Deborah Copenhaver-Fellows, Everett Bowman Watching the Barrier, Bronze, 10.5

Deborah Copenhaver-Fellows, Everett Bowman Watching the Barrier, Bronze, 10.5" high. As a result of Everett Bowman's efforts the first organization for professional rodeo was started in 1936, the CTA. The "Turtles" with Everett as their leader dignified professional rodeo. Here Everett watched the barrier, the cattle and the cowboys he is competeing against with his jovial competitive character. 

Now Copenhaver-Fellows finds herself sculpting more contemporary women—the cowgirls she sees working in real life every day. Her pieces show both the beauty and the grit of real women working the West today. And, even though she’s not the only artist doing such subjects, she’s still finding a market for her work. “I think I hit on something that’s very good for me,” she says. “Sure there Western female art, but that’s okay. It fits me so well.”
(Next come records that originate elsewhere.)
-- ==== Sys2Proof/Machine/Geometry.lean ====
section
/-! DEFINITION. Sizes that follow from configuration blocks: tiles (R22–R26), slots (R296), developer memory (R684), encodings
(R397, R409, R422), decode streams (R445) and the rates of landing (R315). -/

namespace Sys2Proof.Machine

open Sys2Proof

/-- A context's blocks in a list of blocks: the payload of a type. -/
abbrev CtxBlocks := Nat → Option (List Byte)

def ctxBlocks (bs : List Block) (c : Nat) : CtxBlocks := fun type => payloadIn bs type c

/-! ## Frames and landing -/

def linkWidth (p : List Byte) : Nat := fld p 4 2
def linkHeight (p : List Byte) : Nat := fld p 6 2
def linkDepth (p : List Byte) : Nat := fld p 2 1 - 0x20
def linkPad (p : List Byte) : Nat := fld p 8 2
def linkEmbed (p : List Byte) : Nat := fld p 16 4
def lineBytes (p : List Byte) : Nat := linkWidth p * linkDepth p / 8

def tilesX (w : Nat) : Nat := ceilDiv w 64
def tilesY (h : Nat) : Nat := ceilDiv h 16

/-- Raw tiles of a frame (R24). -/
def rawTiles (p : List Byte) : Nat := tilesX (linkWidth p) * tilesY (linkHeight p)

/-- Bytes of a frame's raw tiles. -/
def rawBytes (p : List Byte) : Nat := rawTiles p * 128 * linkDepth p

def embedArea (p : List Byte) : Nat := roundUp (linkEmbed p) 64

/-- The slot size S (R296). -/
def slotSize (p : List Byte) : Nat := roundUp (rawBytes p + embedArea p) 4096

def quotaBytes (l : List Byte) : Nat := fld l 4 4 * 1048576

/-- Slots of a ring from LINK_CONTEXT and LANDING_CONTEXT. -/
def slotCount (p l : List Byte) : Nat := if slotSize p = 0 then 0 else quotaBytes l / slotSize p

/-- Configured ingest rate in bytes per 1,000 s (R315). -/
def ingestMilli (p l : List Byte) : Nat := (rawBytes p + embedArea p) * fld l 12 4

/-- Frame period in ns, exact. -/
def framePeriod (l : List Byte) : Rat := 1000000000000 / (fld l 12 4 : Nat)

/-! ## binary32 (R329, R362) -/

/-- The exact value of a finite binary32 pattern; none for NaN and infinities. -/
def f32Value (w : Nat) : Option Rat :=
  let e := bits w 30 23
  let m := bits w 22 0
  let mag : Rat := if e = 0 then (m : Nat) / (2 : Rat) ^ 149
    else if 150 ≤ e then ((2 ^ 23 + m) * 2 ^ (e - 150) : Nat) else ((2 ^ 23 + m : Nat) : Rat) / (2 : Rat) ^ (150 - e)
  if e = 255 then none else some (if bit w 31 then -mag else mag)

/-- A binary32 field of a payload. -/
def f32 (p : List Byte) (off : Nat) : Option Rat := f32Value (fld p off 4)

def f32D (p : List Byte) (off : Nat) : Rat := (f32 p off).getD 0

/-! ## Developer memory (R342, R684) -/

def coreOf (b : CtxBlocks) : List Byte := (b 0x0301).getD []
def steepOn (b : CtxBlocks) (flag : Nat) : Bool := bit (fld (coreOf b) 0 1) flag
def steepEnabled (b : CtxBlocks) : Bool := (b 0x0301).isSome && steepOn b 0
def cfaPeriod (core : List Byte) : Nat := 2 ^ fld core 1 1
def workFrames (core : List Byte) : Nat := if fld core 26 1 = 0 then 2 else fld core 26 1
def mashEnabled (b : CtxBlocks) : Bool := match b 0x0401 with | some m => bit (fld m 0 1) 0 | none => false

/-- Entries of MASH_OUTPUT. -/
def mashEntries (b : CtxBlocks) : List (List Byte) :=
  match b 0x0402 with
  | some p => entriesFrom p 8 128 (fld p 0 4)
  | none => []

def mashEntry (b : CtxBlocks) (o : Nat) : Option (List Byte) := (mashEntries b).find? (fun e => fld e 0 1 == o)

def outWidth (e : List Byte) : Nat := fld e 28 2
def outHeight (e : List Byte) : Nat := fld e 30 2
def outFrames (e : List Byte) : Nat := if fld e 9 1 = 0 then 2 else fld e 9 1

/-- Tile width and height of a pixel format (R26, R381), and its bytes per pixel. -/
def fmtTile : Nat → Nat × Nat × Nat
  | 1 => (64, 16, 2)
  | 2 => (64, 8, 4)
  | _ => (32, 8, 8)

def outTilesX (e : List Byte) : Nat := ceilDiv (outWidth e) (fmtTile (fld e 1 1)).1
def outTilesY (e : List Byte) : Nat := ceilDiv (outHeight e) (fmtTile (fld e 1 1)).2.1
def outTiles (e : List Byte) : Nat := outTilesX e * outTilesY e

/-- An item rounded up to whole tiles, each with its tag-plane entry. -/
def tiled (bytes : Nat) : Nat := ceilDiv bytes 2048 * 2052

def mapTypes : List Nat := [0x0302, 0x0303, 0x0304]

def mapBytes (b : CtxBlocks) : Nat := (mapTypes.map (fun t => match b t with | some p => tiled p.length | none => 0)).sum

/-- The 2,048-byte tiles that hold `n` entries of 2 bytes from an offset of a payload on. -/
def tilesOver (off n : Nat) : List Nat :=
  if n = 0 then [] else List.range' (off / 2048) ((off + 2 * n - 1) / 2048 + 1 - off / 2048)

/-- Tiles of the maps that band `k` of a frame uses (R359): block type and tile. The offsets of its rows and of all columns, the
defects on its rows, and the gain knots around it. -/
def mapTiles (b : CtxBlocks) (w h k : Nat) : List (Nat × Nat) :=
  let rows := min 16 (h - 16 * k)
  let last := 16 * k + rows - 1
  let flag (n : Nat) : Bool := bit (fld (coreOf b) 0 1) n
  let offs := if flag 5 then tilesOver (8 + 2 * (16 * k)) rows ++ tilesOver (8 + 2 * h) w else []
  let defs := match b 0x0303 with
    | some p => if flag 4 then (List.range (fld p 0 4)).filterMap (fun i =>
        let row := fld p (8 + 4 * i) 4 / 65536
        if 16 * k ≤ row && row ≤ last && rows != 0 then some ((8 + 4 * i) / 2048) else none) else []
    | none => []
  let gains := match b 0x0304 with
    | some p =>
      if flag 6 then
        let (cell, kc, kr) := (2 ^ fld p 0 1, fld p 2 2, fld p 4 2)
        let js := List.range' (16 * k / cell) (last / cell + 2 - 16 * k / cell)
        (List.range (fld (coreOf b) 2 1)).flatMap (fun q => js.flatMap (fun j => tilesOver (16 + 2 * ((q * kr + j) * kc)) kc))
      else []
    | none => []
  nub (offs.map (fun t => (0x0302, t)) ++ defs.map (fun t => (0x0303, t)) ++ gains.map (fun t => (0x0304, t)))

/-- Bytes of the map tiles that a band reads, with their tag-plane entries. -/
def mapTraffic (b : CtxBlocks) (w h k : Nat) : Nat := ((mapTiles b w h k).filter (fun u => (b u.1).isSome)).length * 2052

/-- Flicker forms of STEEP_FLICKER: 0 within-frame, 1 across-frame. -/
def flickOn (b : CtxBlocks) (form : Nat) : Bool := match b 0x0305 with | some p => bit (fld p 0 1) form | none => false
def seriesLength (p : List Byte) : Nat := if fld p 12 4 = 0 then 4096 else fld p 12 4

/-- Steep's developer memory of a context. -/
def steepMemory (b : CtxBlocks) : Nat :=
  match b 0x0201 with
  | none => 0
  | some link =>
    let tiles := rawTiles link
    let profile := ceilDiv (linkHeight link) (cfaPeriod (coreOf b)) * 8
    (if steepEnabled b then workFrames (coreOf b) * tiles * 2052 + tiled (256 * 64) else 0) +
    (if (b 0x0301).isSome && steepOn b 2 then 2 * tiles * 2052 else 0) + mapBytes b +
    (if flickOn b 0 then tiled profile + tiled (256 * profile) else 0) +
    (if flickOn b 1 then tiled (2 * seriesLength ((b 0x0305).getD []) * 8) else 0) +
    (if flickOn b 0 || flickOn b 1 then tiled (256 * 128) else 0)

/-- Mash's developer memory of a context. -/
def mashMemory (b : CtxBlocks) : Nat :=
  ((mashEntries b).map (fun e => outFrames e * (outTiles e * 2052) + tiled (ceilDiv (outTilesY e) 8))).sum +
    (if mashEnabled b then tiled (256 * 64) else 0)

/-! ## Encodings (R397, R398, R408, R409, R422) -/

/-- ENC_XS and ENC_HEVC entries of a context. -/
def xsEntries (b : CtxBlocks) : List (List Byte) :=
  match b 0x0501 with | some p => entriesFrom p 8 32 (fld p 0 4) | none => []

def hevcEntries (b : CtxBlocks) : List (List Byte) :=
  match b 0x0502 with | some p => entriesFrom p 8 32 (fld p 0 4) | none => []

/-- Picture size of an encoding's source: photosites of the frame, or pixels of the Mash output. -/
def encSize (b : CtxBlocks) (e : List Byte) : Nat × Nat :=
  if fld e 1 1 = 0 then match b 0x0201 with | some p => (linkWidth p, linkHeight p) | none => (0, 0)
  else match mashEntry b (fld e 1 1 - 1) with | some o => (outWidth o, outHeight o) | none => (0, 0)

/-- Source rows of one row of an encoding: 2^NLy component lines, twice that for source 0; 64 for HEVC (R398). -/
def encRowLines (codec : Nat) (e : List Byte) : Nat :=
  if codec = 1 then 64 else if fld e 1 1 = 0 then 2 ^ (fld e 3 1 + 1) else 2 ^ fld e 3 1

def encRows (b : CtxBlocks) (codec : Nat) (e : List Byte) : Nat := ceilDiv (encSize b e).2 (encRowLines codec e)

/-- Pixels, photosites or luma samples of a row. -/
def encRowPixels (b : CtxBlocks) (codec : Nat) (e : List Byte) (k : Nat) : Nat :=
  let (w, h) := encSize b e
  w * min (encRowLines codec e) (h - k * encRowLines codec e)

/-- Floor size of a row of P pixels (R409). -/
def floorSize (p : Nat) : Nat := ceilDiv p 128 + 64

def encFloorSum (b : CtxBlocks) (codec : Nat) (e : List Byte) : Nat :=
  ((List.range (encRows b codec e)).map (fun k => floorSize (encRowPixels b codec e k))).sum

/-- Target bytes of a JPEG XS picture. -/
def xsTarget (b : CtxBlocks) (e : List Byte) : Nat :=
  let (w, h) := encSize b e
  fld e 4 2 * (w * h) / 128

/-- Frame rate in 1/1000 fps of a context. -/
def frameRate (b : CtxBlocks) : Nat := match b 0x0203 with | some l => fld l 12 4 | none => 0

/-- HEVC target of a picture type, 0 I, 1 P, 2 B (R408): mN × weight / W_g, rounded down. -/
def hevcTarget (b : CtxBlocks) (e : List Byte) (type : Nat) : Nat :=
  let n := fld e 6 2
  let m := fld e 5 1
  let anchors := ceilDiv (n - 1) (m + 1)
  let np := anchors
  let nb := n - 1 - np
  let wg := 4 + 2 * np + nb
  let weight := if type = 0 then 4 else if type = 1 then 2 else 1
  if frameRate b = 0 then 0 else fld e 8 4 * 1000 * 1000 * n * weight / (8 * frameRate b * wg)

/-- HEVC reference and pyramid memory of an encoding: (references + M + 1) × ow × oh × 4.3125 bytes. -/
def hevcMemory (b : CtxBlocks) (e : List Byte) : Nat :=
  let (w, h) := encSize b e
  (fld e 16 1 + fld e 5 1 + 1) * w * h * 69 / 16

/-! ## Decode streams (R445) and staging rings (R462, R480) -/

/-- Tile columns of an output frame. R445's W_t = max width / 64 is its part of a tile where the width is no multiple of 64. -/
def decTilesX (e : List Byte) : Nat := ceilDiv (fld e 4 2) 64
def decTilesY (e : List Byte) : Nat := ceilDiv (fld e 6 2) 8
def decStoreBytes (e : List Byte) : Nat := (fld e 8 1 + 1) * (fld e 4 2 * fld e 6 2) * 33 / 8
/-- Bytes of the output frames as R445 counts them: a width of no whole tiles counts as its part of one. -/
def decFrameBytes (e : List Byte) : Nat := ceilDiv (fld e 9 1 * fld e 4 2 * decTilesY e * 2052) 64

/-- Bytes that the store and the output frames take as they are laid out, a part of a tile as a whole one; a store entry is laid out as an
output frame is (DESIGN CHOICE: R445 gives sizes and no layout; assumption 38). -/
def decAreaBytes (e : List Byte) : Nat := decTilesX e * decTilesY e * 2052
def decStoreArea (e : List Byte) : Nat := max (roundUp (decStoreBytes e) 2048) ((fld e 8 1 + 1) * decAreaBytes e)
def decMemory (e : List Byte) : Nat := fld e 12 4 * 1024 + decStoreBytes e + decFrameBytes e

/-- Whether R462 asks for a staging ring, and its bytes. -/
def needsRing (e : List Byte) : Bool := fld e 1 1 == 0 && (fld e 2 1 == 0 || bit (fld e 8 2) 1)

def flushQuantum (e : List Byte) : Nat := (if fld e 20 4 = 0 then 64 else fld e 20 4) * 1048576

def stagingBytes (e : List Byte) : Nat :=
  if fld e 1 1 != 0 then 0 else if fld e 24 4 = 0 then (if needsRing e then 1024 * 1048576 else 0) else fld e 24 4 * 1048576

end Sys2Proof.Machine
end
So does sculpture itself. Copenhaver-Fellows still loves every part of the process, from photographing her subjects to manipulating the clay in its final form, even though the physical demands of her medium seem to catch up with her as the years go by. “Sculpture is a lot of physical work,” she says.“When you’re putting on a couple hundred pounds of clay and climbing up and down scaffolding, that’s physically demanding. I have to be careful with my hands and my back now, because I’ve still got a lot of years of sculpting ahead of me.”

 Deborah Copenhaver-Fellows, Giving Thanks, Bronze, 50

Deborah Copenhaver-Fellows, Giving Thanks, Bronze, 50" high. A quiet moment as a rancher gives thanks for the blessings of rain, grass and a way of life. 

Even after all the years she has behind her, Copenhaver-Fellows finds herself amazed at the work she’s able to do. She remembers a time years ago when she finished a piece and left her studio very late at night. For some reason, she opened the door again and flicked on the light.

“When I looked in, I saw that piece not with my eyes but with someone else’s,” she says. “And when I did, it was like I had just been a conduit to something that was being said there. Maybe that sounds arrogant, but it isn’t. It’s actually very humbling. The only time you’re truly humbled is when you achieve a level of excellence and you realize that you can’t really take credit for it at all. You’re just a conduit."